Sabia que a sua conduta era proibida e punida por lei.
7. A menor, em consequência da conduta do arguido, ficou psicologicamente perturbada, sofrendo de perturbação de adaptação, de hipervigilância e de perturbações do sono.
8. O arguido vive com uma companheira.
Não desenvolve qualquer actividade profissional, regular ou esporádica, há anos, nem, de resto, a companheira, sendo que o casal subsiste com 200 € mensais de RSI.
Tem a 3.ª classe e é de humilde condição social.
9. O arguido não revelou arrependimento.
10. O arguido sofreu já as seguintes condenações:
- por crime de ofensas corporais com dolo de perigo, cometido em 8/9/1987, na pena de 14 meses de prisão, por sentença de 23/11/1988;
- por crime de homicídio voluntário simples, cometido em 14/5/1988, e englobando a pena parcelar acabada de referir, na pena única de 12 anos e 7 meses de prisão; foi colocado em liberdade condicional em 17/9/02 e definitiva em 14/1/03.
1.2. Factos julgados não provados:
Não se provaram quaisquer outros factos, com relevo para a decisão, e, designadamente, que, o arguido fosse vizinho da menor.
1.3. Fundamentação da decisão da matéria de facto:
O Tribunal formou a sua convicção com base na análise e ponderação da prova produzida e examinada em audiência, conjugada com as regras da experiência comum.
Assim, e quanto aos factos provados, baseou-se, designadamente:
Nas declarações para memória futura, a fls. 164 a 165, lidas em audiência, nos termos da lei, e em que a ofendida faz um relato pormenorizado e coerente (e, portanto, credível) dos factos, que correspondem aos que se deixaram provados.
Esta credibilidade é bem posta em evidência pelos seguintes elementos:
Pelo relatório de perícia pedopsiquiátrica, onde, para além de enunciar os efeitos sobre a menor (perturbações referidas) e de referir a existência de competências cognitivas abaixo da média, o Sr.
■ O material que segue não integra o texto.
-- ==== Sys2Proof/Parts/FaultState.lean ====
section
/-!
DEFINITION. State of the lockstep pairs, of the memory monitors and of the fault coalescer (spec/16).
-/
namespace Sys2Proof

/-- Causes of a pair failure (R492). -/
inductive PairCause where
  | persist | overrun | dataParity | injected
deriving DecidableEq, Repr

/-- A staged write of a task (R487): a BAR0 offset and a value. -/
structure Staged where
  off : Nat
  val : Word
deriving DecidableEq, Repr

/-- One lockstep pair. -/
structure Pair where
  ok : Bool := true
  asyncMm : Nat := 0
  plainMm : Nat := 0
  agreed : Bool := false
  /-- an injection that is armed: 1 ONCE, 2 ASYNC, 3 PERSIST, and the runs left -/
  inj : Option (Nat × Nat) := none
  /-- input log of the present task (R488): BAR0 offsets read and values; and those that a replay has still to take -/
  log : List (Nat × Word) := []
  left : List (Nat × Word) := []
  /-- the task has exceeded its input log (R489) -/
  overran : Bool := false
deriving DecidableEq, Repr

/-- A parity mark on the word at an address of a region (R515). -/
structure InjMark where
  region : Nat
  index : Nat
  addr : Nat
  double : Bool
deriving DecidableEq, Repr

/-- A fault report (R502). -/
structure Report where
  cls : Nat
  reporter : Nat
  at_ : Nat
  detail : List Byte := []
  inj : Bool := false
  /-- position and time of the event, for the record -/
  pos : Pos := 0
  ptpSec : Nat := 0
  ptpNs : Nat := 0
deriving DecidableEq, Repr

/-- Coalescer entry states. -/
inductive EntrySt where
  | open_ | closed
deriving DecidableEq, Repr

/-- One coalescer entry. -/
structure CoalEntry where
  suspect : Nat
  cls : Nat
  st : EntrySt
  first : Nat
  last : Nat
  count : Nat
  reporter : Nat
  detail : List Byte
  inj : Bool
  pos : Pos
  ptpSec : Nat
  ptpNs : Nat
  /-- its record has been written -/
  written : Bool := false
deriving DecidableEq, Repr

/-- Fault machinery. -/
structure Faults where
  /-- reports whose event is less than 8 cycles old, and the FIFO -/
  events : List Report := []
  fifo : List Report := []
  fifoMax : Nat := 0
  lostMark : Bool := false
  ent : List (Nat × Option CoalEntry) := []
  /-- closed entries whose record is not written, in closing order -/
  closing : List (CoalEntry × Nat) := []
  attr : List (Nat × (Word × Word × Word)) := []
  chain : BitVec 256 := 0
  /-- records by slot, SEQ mod 512, 64 bytes each -/
  records : List (Nat × List Byte) := []
  pair0 : Pair := {}
  pair1 : Pair := {}
  marks : List InjMark := []
  /-- packet buffer halves to be retired when next free: bank side -/
  retiring : List (Nat × Nat) := []
  testBusy : Bool := false
deriving DecidableEq, Repr

end Sys2Proof
end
Perito chegou às conclusões de fls. 146 e 148, concretamente, que “é parecer do perito que a examinanda é credível”, explicando porquê (apresenta vários indicadores habitualmente presentes em situações de abuso sexual, designadamente, psicopatologia relevante).
Como surge evidente, esta perícia, pelos especiais conhecimentos que pressupõe e pela sua objectividade, mereceu especial atenção e reforçou a versão da ofendida.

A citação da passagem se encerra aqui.